> Activity
Transcribe word for word the lines below from the line with "def redAllows (redop" through the line with "CHOICE, log 1). -/", ends included.

> Extracted material
◇ ◇ ◇ ◇ ◇
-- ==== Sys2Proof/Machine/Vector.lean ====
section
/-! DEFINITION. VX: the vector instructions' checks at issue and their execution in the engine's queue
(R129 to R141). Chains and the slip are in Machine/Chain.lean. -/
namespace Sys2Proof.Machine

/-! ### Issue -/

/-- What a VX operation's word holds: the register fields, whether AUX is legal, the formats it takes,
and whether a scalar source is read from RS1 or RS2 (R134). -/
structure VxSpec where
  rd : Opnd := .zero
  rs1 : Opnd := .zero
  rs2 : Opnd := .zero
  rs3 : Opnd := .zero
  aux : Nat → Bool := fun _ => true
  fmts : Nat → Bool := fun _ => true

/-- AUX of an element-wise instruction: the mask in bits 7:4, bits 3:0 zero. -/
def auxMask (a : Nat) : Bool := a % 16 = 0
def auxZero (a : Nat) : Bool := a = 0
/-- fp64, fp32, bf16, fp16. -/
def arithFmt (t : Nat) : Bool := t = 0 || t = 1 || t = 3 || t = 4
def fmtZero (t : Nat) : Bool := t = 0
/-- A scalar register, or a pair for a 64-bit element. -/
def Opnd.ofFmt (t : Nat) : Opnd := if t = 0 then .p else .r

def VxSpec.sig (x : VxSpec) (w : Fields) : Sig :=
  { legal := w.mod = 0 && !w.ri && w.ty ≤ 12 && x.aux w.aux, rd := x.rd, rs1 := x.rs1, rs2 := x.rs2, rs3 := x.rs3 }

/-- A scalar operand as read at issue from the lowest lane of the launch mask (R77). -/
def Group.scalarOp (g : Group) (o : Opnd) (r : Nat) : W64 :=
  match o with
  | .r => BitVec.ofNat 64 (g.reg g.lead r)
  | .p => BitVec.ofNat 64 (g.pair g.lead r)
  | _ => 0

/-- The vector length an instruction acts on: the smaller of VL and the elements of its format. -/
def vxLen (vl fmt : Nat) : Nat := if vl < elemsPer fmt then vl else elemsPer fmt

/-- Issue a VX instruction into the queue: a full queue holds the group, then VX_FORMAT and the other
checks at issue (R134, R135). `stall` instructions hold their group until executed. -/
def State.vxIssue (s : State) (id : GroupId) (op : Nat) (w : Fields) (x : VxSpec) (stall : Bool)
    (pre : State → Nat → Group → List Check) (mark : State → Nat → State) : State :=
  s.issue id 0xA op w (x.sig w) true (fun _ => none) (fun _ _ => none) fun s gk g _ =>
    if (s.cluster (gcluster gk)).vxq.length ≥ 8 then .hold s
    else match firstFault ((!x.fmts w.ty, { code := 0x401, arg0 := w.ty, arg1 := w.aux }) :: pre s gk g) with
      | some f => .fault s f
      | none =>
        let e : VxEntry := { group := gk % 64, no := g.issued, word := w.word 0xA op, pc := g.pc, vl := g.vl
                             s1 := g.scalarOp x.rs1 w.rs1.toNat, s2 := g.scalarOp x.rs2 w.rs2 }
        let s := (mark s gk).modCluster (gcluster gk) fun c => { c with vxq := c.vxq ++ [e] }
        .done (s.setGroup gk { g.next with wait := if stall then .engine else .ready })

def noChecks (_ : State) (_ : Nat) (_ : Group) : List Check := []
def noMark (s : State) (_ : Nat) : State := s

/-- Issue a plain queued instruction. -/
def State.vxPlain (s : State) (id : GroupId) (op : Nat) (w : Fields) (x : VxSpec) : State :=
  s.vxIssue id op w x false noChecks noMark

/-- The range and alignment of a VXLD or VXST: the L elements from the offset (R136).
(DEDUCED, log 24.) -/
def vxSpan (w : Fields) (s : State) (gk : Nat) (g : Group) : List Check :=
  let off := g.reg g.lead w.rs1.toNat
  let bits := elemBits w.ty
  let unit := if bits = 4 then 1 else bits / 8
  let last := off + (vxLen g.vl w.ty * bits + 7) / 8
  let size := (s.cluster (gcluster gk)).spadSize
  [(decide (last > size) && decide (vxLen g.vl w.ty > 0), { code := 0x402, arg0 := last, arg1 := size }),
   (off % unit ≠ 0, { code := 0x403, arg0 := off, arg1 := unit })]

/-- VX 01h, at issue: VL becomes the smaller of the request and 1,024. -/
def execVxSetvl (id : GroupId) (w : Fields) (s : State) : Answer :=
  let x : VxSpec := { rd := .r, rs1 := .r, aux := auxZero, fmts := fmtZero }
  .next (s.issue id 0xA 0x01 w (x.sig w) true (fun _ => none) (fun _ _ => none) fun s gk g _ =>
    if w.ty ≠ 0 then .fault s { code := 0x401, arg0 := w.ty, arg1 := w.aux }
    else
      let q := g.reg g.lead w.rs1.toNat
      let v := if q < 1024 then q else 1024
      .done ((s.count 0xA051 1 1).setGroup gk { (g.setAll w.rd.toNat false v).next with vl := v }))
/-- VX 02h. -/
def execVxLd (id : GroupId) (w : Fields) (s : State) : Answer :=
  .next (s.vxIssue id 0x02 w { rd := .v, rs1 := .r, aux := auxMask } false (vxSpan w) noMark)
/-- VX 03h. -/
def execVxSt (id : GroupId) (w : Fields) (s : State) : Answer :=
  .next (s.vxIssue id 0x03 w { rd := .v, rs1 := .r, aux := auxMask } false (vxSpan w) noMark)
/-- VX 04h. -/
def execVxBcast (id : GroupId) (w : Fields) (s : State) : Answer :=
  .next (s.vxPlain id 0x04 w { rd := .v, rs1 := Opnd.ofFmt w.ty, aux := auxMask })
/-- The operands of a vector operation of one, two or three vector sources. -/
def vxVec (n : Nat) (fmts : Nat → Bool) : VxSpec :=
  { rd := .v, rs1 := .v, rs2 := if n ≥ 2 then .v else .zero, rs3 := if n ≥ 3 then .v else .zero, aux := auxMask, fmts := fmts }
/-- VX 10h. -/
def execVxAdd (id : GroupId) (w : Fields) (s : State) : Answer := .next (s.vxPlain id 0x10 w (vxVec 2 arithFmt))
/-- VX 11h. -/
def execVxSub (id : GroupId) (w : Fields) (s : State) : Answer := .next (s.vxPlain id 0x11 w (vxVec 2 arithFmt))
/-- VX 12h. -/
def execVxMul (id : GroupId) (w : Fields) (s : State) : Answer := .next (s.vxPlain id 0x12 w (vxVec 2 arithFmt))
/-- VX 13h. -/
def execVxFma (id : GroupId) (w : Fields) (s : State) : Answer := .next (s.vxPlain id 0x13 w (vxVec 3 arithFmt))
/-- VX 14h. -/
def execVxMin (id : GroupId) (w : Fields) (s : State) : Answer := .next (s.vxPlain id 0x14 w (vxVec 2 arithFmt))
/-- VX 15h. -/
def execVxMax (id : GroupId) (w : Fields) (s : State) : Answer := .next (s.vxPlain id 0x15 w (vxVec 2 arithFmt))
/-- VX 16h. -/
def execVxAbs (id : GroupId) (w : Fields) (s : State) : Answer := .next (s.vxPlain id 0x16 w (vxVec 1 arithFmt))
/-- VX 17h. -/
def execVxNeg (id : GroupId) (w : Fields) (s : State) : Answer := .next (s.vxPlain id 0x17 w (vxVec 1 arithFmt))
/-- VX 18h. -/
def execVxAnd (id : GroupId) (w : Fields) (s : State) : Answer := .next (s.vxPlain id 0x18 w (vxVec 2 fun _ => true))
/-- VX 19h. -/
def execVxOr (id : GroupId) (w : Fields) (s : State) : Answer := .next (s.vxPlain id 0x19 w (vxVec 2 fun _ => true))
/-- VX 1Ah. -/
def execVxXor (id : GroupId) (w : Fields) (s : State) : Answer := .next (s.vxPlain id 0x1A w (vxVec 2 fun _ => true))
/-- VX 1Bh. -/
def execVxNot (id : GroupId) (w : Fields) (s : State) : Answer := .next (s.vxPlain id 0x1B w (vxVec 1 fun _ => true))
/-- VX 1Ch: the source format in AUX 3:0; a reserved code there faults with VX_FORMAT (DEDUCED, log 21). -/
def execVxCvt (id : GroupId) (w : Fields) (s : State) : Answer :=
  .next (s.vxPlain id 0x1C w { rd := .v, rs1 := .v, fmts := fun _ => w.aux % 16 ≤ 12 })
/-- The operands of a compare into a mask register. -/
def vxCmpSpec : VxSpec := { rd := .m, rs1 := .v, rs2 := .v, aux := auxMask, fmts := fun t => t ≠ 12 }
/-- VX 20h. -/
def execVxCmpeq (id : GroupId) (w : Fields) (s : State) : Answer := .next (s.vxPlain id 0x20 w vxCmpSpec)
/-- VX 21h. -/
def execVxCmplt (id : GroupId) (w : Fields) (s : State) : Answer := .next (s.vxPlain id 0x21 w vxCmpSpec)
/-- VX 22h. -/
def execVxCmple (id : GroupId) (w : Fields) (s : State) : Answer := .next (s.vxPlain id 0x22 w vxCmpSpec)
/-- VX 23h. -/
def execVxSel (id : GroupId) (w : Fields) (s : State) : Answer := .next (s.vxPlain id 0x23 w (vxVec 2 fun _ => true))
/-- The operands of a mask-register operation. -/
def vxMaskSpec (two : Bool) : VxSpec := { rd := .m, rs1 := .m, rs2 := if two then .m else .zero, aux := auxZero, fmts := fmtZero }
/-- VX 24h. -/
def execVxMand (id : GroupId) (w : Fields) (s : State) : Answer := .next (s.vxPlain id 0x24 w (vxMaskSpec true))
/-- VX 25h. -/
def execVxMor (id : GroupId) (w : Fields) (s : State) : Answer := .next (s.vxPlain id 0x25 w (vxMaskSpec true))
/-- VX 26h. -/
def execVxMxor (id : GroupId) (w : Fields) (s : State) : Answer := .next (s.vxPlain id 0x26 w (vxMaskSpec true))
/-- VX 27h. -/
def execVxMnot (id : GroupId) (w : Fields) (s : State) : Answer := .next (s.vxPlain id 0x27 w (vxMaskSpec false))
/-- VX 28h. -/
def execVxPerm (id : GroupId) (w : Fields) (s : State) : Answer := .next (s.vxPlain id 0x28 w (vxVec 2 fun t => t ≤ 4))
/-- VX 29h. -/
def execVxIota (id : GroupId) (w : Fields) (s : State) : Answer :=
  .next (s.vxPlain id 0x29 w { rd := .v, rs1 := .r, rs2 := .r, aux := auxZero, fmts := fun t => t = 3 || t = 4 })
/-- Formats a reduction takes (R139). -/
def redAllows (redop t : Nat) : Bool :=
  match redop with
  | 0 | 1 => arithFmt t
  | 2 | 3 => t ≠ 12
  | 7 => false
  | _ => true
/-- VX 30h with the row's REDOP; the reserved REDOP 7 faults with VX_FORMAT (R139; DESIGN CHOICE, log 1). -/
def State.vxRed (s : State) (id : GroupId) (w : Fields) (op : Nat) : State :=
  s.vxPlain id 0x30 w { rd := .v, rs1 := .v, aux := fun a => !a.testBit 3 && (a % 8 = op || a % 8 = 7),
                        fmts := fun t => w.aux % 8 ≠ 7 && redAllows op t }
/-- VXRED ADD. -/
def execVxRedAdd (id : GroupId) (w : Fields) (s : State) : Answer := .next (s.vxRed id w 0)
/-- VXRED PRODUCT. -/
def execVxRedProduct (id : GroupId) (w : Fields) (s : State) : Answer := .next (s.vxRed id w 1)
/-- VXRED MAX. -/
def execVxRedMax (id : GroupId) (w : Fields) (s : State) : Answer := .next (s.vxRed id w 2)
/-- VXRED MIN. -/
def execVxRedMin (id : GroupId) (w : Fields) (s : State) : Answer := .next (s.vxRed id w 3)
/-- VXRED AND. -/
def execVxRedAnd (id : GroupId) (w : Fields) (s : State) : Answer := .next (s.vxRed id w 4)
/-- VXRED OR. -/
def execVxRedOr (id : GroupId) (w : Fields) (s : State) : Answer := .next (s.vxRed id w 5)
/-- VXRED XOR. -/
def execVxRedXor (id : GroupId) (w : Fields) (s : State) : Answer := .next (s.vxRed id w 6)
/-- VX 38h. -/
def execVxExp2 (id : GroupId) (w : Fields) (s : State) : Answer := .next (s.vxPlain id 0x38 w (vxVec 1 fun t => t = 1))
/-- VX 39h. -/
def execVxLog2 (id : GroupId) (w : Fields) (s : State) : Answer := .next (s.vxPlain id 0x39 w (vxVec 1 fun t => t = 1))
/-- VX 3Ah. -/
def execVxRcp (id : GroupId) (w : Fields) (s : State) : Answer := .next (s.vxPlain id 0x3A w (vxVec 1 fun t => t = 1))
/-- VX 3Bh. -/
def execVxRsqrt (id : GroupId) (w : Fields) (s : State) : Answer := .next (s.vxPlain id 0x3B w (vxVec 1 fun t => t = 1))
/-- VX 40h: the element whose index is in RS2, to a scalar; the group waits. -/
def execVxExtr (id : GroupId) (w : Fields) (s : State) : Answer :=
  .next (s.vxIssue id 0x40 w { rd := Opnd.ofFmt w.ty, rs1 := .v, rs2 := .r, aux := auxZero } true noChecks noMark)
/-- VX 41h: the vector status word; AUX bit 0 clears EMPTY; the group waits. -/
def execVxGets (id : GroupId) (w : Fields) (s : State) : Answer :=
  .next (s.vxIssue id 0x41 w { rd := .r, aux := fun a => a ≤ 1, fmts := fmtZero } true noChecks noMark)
◇ ◇ ◇ ◇ ◇
> Exercise output
def redAllows (redop t : Nat) : Bool :=
  match redop with
  | 0 | 1 => arithFmt t
  | 2 | 3 => t ≠ 12
  | 7 => false
  | _ => true
/-- VX 30h with the row's REDOP; the reserved REDOP 7 faults with VX_FORMAT (R139; DESIGN CHOICE, log 1). -/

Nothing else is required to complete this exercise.